Teen Gets the First Ever Double Lung Transplant Due to Vaping Associated Lung Injury

Cigarettes have been repackaged for the 21st century. The new millennial pass-time is vaping, an electronic device that heats a liquefied solution of nicotine or THC that becomes vaporized as it is inhaled. Because they are new, there hasn’t been the same extensive research that over time told us the real toll of cigarettes and the plethora of health issues involved. Vaping is relatively unstudied and has not had enough time to show long term effects. Its premise of safety lies in health experts lack of proving otherwise. However, a mysterious vaping illness has spread in the United States, mostly around high school aged teens. It has caused a disease known as vaping associated lung injury, VALI, that has symptoms that look like pneumonia such as inflammation, nausea, and vomiting.

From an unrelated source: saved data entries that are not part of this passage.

/-- The edge counters of temperatures, pairs and power (R419 to R421). (DESIGN CHOICE, log 179) -/
def Power.counts (p : Power) (ceilingW : Nat) : Power :=
  { p with
    lowerSince := p.lowerSince.mapFinIdx (fun i n h => count (p.heats ⟨i, h⟩) n)
    raiseSince := p.raiseSince.mapFinIdx (fun i n h => count (p.cools ⟨i, h⟩) n)
    bayHot := p.bayHot.mapFinIdx (fun i n h => count (decide (deg 110 ≤ p.bayTemp[i]) && p.thermcap[i] == 0) n)
    uncoreHot := count (decide (deg 110 ≤ p.uncoreTemp)) p.uncoreHot
    pairOut := (List.finRange 12).foldl (fun t (m : Bay) => (List.finRange 12).foldl (fun t (n : Bay) =>
      if m < n then
        Sparse.set (fun _ => 0) t (12 * m.val + n.val)
          (count (p.pairOutside m n) (Sparse.get (fun _ => 0) p.pairOut (12 * m.val + n.val)))
      else t) t) p.pairOut
    over60 := count (decide (60000 < p.inputMv)) p.over60
    overCeil := count (decide (ceilingW < p.inputW) && p.pwrcap.all (fun c => c == 0)) p.overCeil }

/-- A condition that asserts THERM_N holds: a bay at 100 °C, the uncore at 105 °C or a stack at 95 °C (R419). -/
def Power.thermCond (p : Power) (stackMax : Int) : Bool :=
  p.bayTemp.any (fun t => decide (deg 100 ≤ t)) || decide (deg 105 ≤ p.uncoreTemp) || decide (deg 95 ≤ stackMax)

/-- A temperature is not yet 5 K below its threshold. -/
def Power.thermNear (p : Power) (stackMax : Int) : Bool :=
  p.bayTemp.any (fun t => decide (deg 95 < t)) || decide (deg 100 < p.uncoreTemp) || decide (deg 90 < stackMax)

/-- THERM_N at an edge: asserted by a threshold, deasserted 5 K below every one (R419). -/
def Power.thermPin (p : Power) (stackMax : Int) : Bool := p.thermCond stackMax || (p.thermN && p.thermNear stackMax)

/-- The largest stack temperature. -/
def stackMax (s : State) : Int := s.stk.toList.foldl (fun m k => max m k.temp) s.stk[0].temp

/-- THERMAL_CAP_LOWER: a hot bay, a hot uncore or an outlier lowers the bay's thermal cap, one step every 4 bt (R419,
R420). -/
def execThermalCapLower (b : Bay) (s : State) : Host.Outcome State Fault Refusal :=
  .next
    (if atEdge s && s.pwr.heats b && decide (4 ≤ s.pwr.lowerSince[b]) && s.pwr.thermcap[b] != 0 then
       updPwr (fun p =>
         { p with thermcap := p.thermcap.set b (p.thermcap[b] - 1), lowerSince := p.lowerSince.set b 0 }) s
     else s)

/-- THERMAL_CAP_RAISE: a cool bay raises its thermal cap, one step every 64 bt (R419). -/
def execThermalCapRaise (b : Bay) (s : State) : Host.Outcome State Fault Refusal :=
  .next
    (if atEdge s && s.pwr.cools b && decide (64 ≤ s.pwr.raiseSince[b]) && decide (s.pwr.thermcap[b] < 15) then
       updPwr (fun p =>
         { p with thermcap := p.thermcap.set b (p.thermcap[b] + 1), raiseSince := p.raiseSince.set b 0 }) s
     else s)

/-- NEIGHBOUR_THERM_FAULT: a pair outside a limit at every edge for 64 bt raises Gong 0x61 (R420, R430). -/
def execNeighbourThermFault (b1 b2 : Bay) (s : State) : Host.Outcome State Fault Refusal :=
  .next
    (let k := 12 * (min b1.val b2.val) + max b1.val b2.val
     if atEdge s && decide (64 ≤ Sparse.get (fun _ => 0) s.pwr.pairOut k) then
       gong 0x61 15 (updPwr (fun p => { p with pairOut := Sparse.set (fun _ => 0) p.pairOut k 0 }) s)
     else s)

/-- BAY_THERM_FAULT: a bay at 110 °C at 64 edges with its thermal cap at 0 raises Gong 0x61 (R421). -/
def execBayThermFault (b : Bay) (s : State) : Host.Outcome State Fault Refusal :=
  .next
    (if atEdge s && decide (64 ≤ s.pwr.bayHot[b]) then
       gong 0x61 15 (updPwr (fun p => { p with bayHot := p.bayHot.set b 0 }) s)
     else s)

/-- UNCORE_THERM_FAULT: the uncore at 110 °C at 64 edges raises Gong 0x61 (R421). -/
def execUncoreThermFault (s : State) : Host.Outcome State Fault Refusal :=
  .next
    (if atEdge s && decide (64 ≤ s.pwr.uncoreHot) then
       gong 0x61 15 (updPwr (fun p => { p with uncoreHot := 0 }) s)
     else s)

/-! ### Faults of the supply (R409, R421) -/

/-- BROWNOUT_ENTER: the input sampled at this position lies in 36 V to 40 V: fault 0x62 is counted and the limit drops to
2,000 W (R409, R417, R421). -/
def execBrownoutEnter (s : State) : Host.Outcome State Fault Refusal :=
  .next
    (if atEdge s && decide (36000 ≤ s.pwr.inputMv) && decide (s.pwr.inputMv < 40000) && !s.pwr.brownout then
       countFault 0x62 15 3 (updPwr (fun p => { p with brownout := true, limit := { p with brownout := true }.limitNow }) s)
     else s)

/-- BROWNOUT_LEAVE: the input sampled at this position is back at 40 V or above (R409). -/
def execBrownoutLeave (s : State) : Host.Outcome State Fault Refusal :=
  .next
    (if atEdge s && decide (40000 ≤ s.pwr.inputMv) && s.pwr.brownout then
       updPwr (fun p => { p with brownout := false, limit := { p with brownout := false }.limitNow }) s
     else s)

/-- OVERVOLTAGE_FAULT: above 60 V at 16 consecutive positions raises Gong 0x62 (R421). -/
def execOvervoltageFault (s : State) : Host.Outcome State Fault Refusal :=
  .next
    (if clocked s && decide (16 ≤ s.pwr.over60) then
       gong 0x62 15 (updPwr (fun p => { p with over60 := 0 }) s)
     else s)

/-- POWER_CEILING_FAULT: power above the fused ceiling at 64 edges with every power cap at 0 raises Gong 0x62 (R421). -/
def execPowerCeilingFault (s : State) : Host.Outcome State Fault Refusal :=
  .next
    (if atEdge s && decide (64 ≤ s.pwr.overCeil) then
       gong 0x62 15 (updPwr (fun p => { p with overCeil := 0 }) s)
     else s)

/-- PS_DIE_FAULT: a power-stage die reports a fault: the first two are counted, the second limits power, the third raises Gong; a
report that still holds after a reset with three or more raises it again (R417, R421, R432). (DEDUCED, log 114) -/
def execPsDieFault (ps : Fin 6) (s : State) : Host.Outcome State Fault Refusal :=
  .next
    (if clocked s then
       let new := !s.pwr.psFault.getLsbD ps
       let s := updPwr (fun p =>
         let p := { p with psFault := setBit p.psFault ps true }
         { p with limit := p.limitNow }) s
       if s.pwr.faulty ≤ 2 then (if new then countFault 0x62 15 3 s else s)
       else if (new ∧ s.pwr.faulty = 3) ∨ s.faults.gong = 0#8 then gong 0x62 15 s else s
     else s)

/-! ### Supply states (R411, R422, R423) -/

/-- Of an intent under way some further bits are burned: which is not known (R424). (DEDUCED, log 104) -/
def burnSome (s : State) : State :=
  match s.trust.wlim with
  | some w =>
    if w.pulse && !w.intentDone then
      let r := recordAt s.trust w.rcd ||| (recIntent w.entry w.value &&& BitVec.ofNat 320 (freeVal s))
      drew 1 { s with trust := s.trust.putRecord w.rcd r }
    else s
  | none => s

/-- The journal engine goes on with a limited write whose pulses had to wait: the input reads 40 V or above again (R424). -/
def resumePulses (s : State) : State :=
  match s.trust.wlim with
  | some w =>
    if !w.pulse && s.pwr.low == 0 then burnSome { s with trust := { s.trust with wlim := some { w with pulse := true } } } else s
  | none => s

/-- INPUT_RISE: the input reaches 40 V in OFF and RAMP begins. -/
def execInputRise (mv : Nat) (s : State) : Host.Outcome State Fault Refusal :=
  .next
    (if s.pwr.st == .off && decide (40000 ≤ mv) then
       updPwr (fun p => { p with st := .ramp, ramp := 0, inputMv := mv }) s
     else s)

/-- RAMP_STEP: the next timed step of RAMP; the third waits for REFCLK (R411). -/
def execRampStep (s : State) : Host.Outcome State Fault Refusal :=
  .next
    (if s.pwr.st == .ramp && decide (s.pwr.ramp < 4) && (s.pwr.ramp != 2 || s.pwr.refclk) then
       updPwr (fun p => { p with ramp := p.ramp + 1, regsOn := decide (0 < p.ramp + 1) }) s
     else s)

/-- REFCLK_VALID: the reference clock is valid, which lets a waiting RAMP go on (R411). -/
def execRefclkValid (s : State) : Host.Outcome State Fault Refusal :=
  .next (updPwr (fun p => { p with refclk := true }) s)

/-- The TAP in Test-Logic-Reset: IDCODE selected (R444). A compute die that INTSCAN stopped stays stopped (R448). -/
def Tap.logicReset (t : Tap) : Tap := { t with ir := 2#8 }

/-- A pending memory access ends (R391). -/
def Tap.dropAccess (t : Tap) : Tap := { t with maCmd := 0#8, maSts := 0#2 }

/-- The volatile state at its reset values, the fuse array and its journal kept (R423, R434), and the level of TRST_N, which is
driven from outside. -/
def powerOn (s : State) : State :=
  { State.reset with
    pending := s.pending
    trust := { Trust.reset with fuses := s.trust.fuses, journal := s.trust.journal, romVer := s.trust.romVer }
    tap := { Tap.reset with trstLow := s.tap.trstLow }
    tmx := { Tmx.reset with seed := s.free }
    free := s.free + 1 }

The Teenager’s Lung Transplant

As originally reported in USA Today, in Detroit, doctors have performed the first double lung transplant due to a vaping injury; the patient was a 17-year-old student. His situation was urgent, moving him to the top of the transplant list. Usually, the only cases at this level are for severe lung damage. He was a high school athlete that was completely healthy to this point. Today, he is making progress to recovery.
The doctors described shock at the situation themselves. Dr. Hassan Nemeh, the surgical director of thoracic organ transplant at the hospital, had this to say:
“What I saw in his lungs is something I never saw before, and I have been doing lung transplants for 20 years.”
The student’s condition progressed quickly. He was admitted into the hospital on the 5th of September and a week later he was on intubation. By the 17th, he was on life support. As he continued to decline in the first few days of October, he was transferred to a more equipped hospital, Henry Ford, and by the 8th, his case was put on the waiting list saved for the most serious cases.

Lung Transplants

Usually the only cases that get the transplants are very advanced, end-stage lung diseases. There was 2,530 transplants in 2018 and there was another 1,422 waiting. About 85% of transplant recipients survive the first year, and half survive the next five. Transplant recipients require a cacophony of medications that prevent the body from rejecting the organs for the rest of their lives.
The patient had lived a normal teenage life: he went to school, was an athlete, passed time with friends, enjoyed sailing, and playing video games, according to the family’s statement. He has now been given a new set of lungs, and has been intubated. While in the hospital, he turned 17.  Now he begins his process of recovery. As vaping becomes more commonplace, we should not forget these cases that tell us the health consequences of vaping are not yet clear, and there are more cases like this one.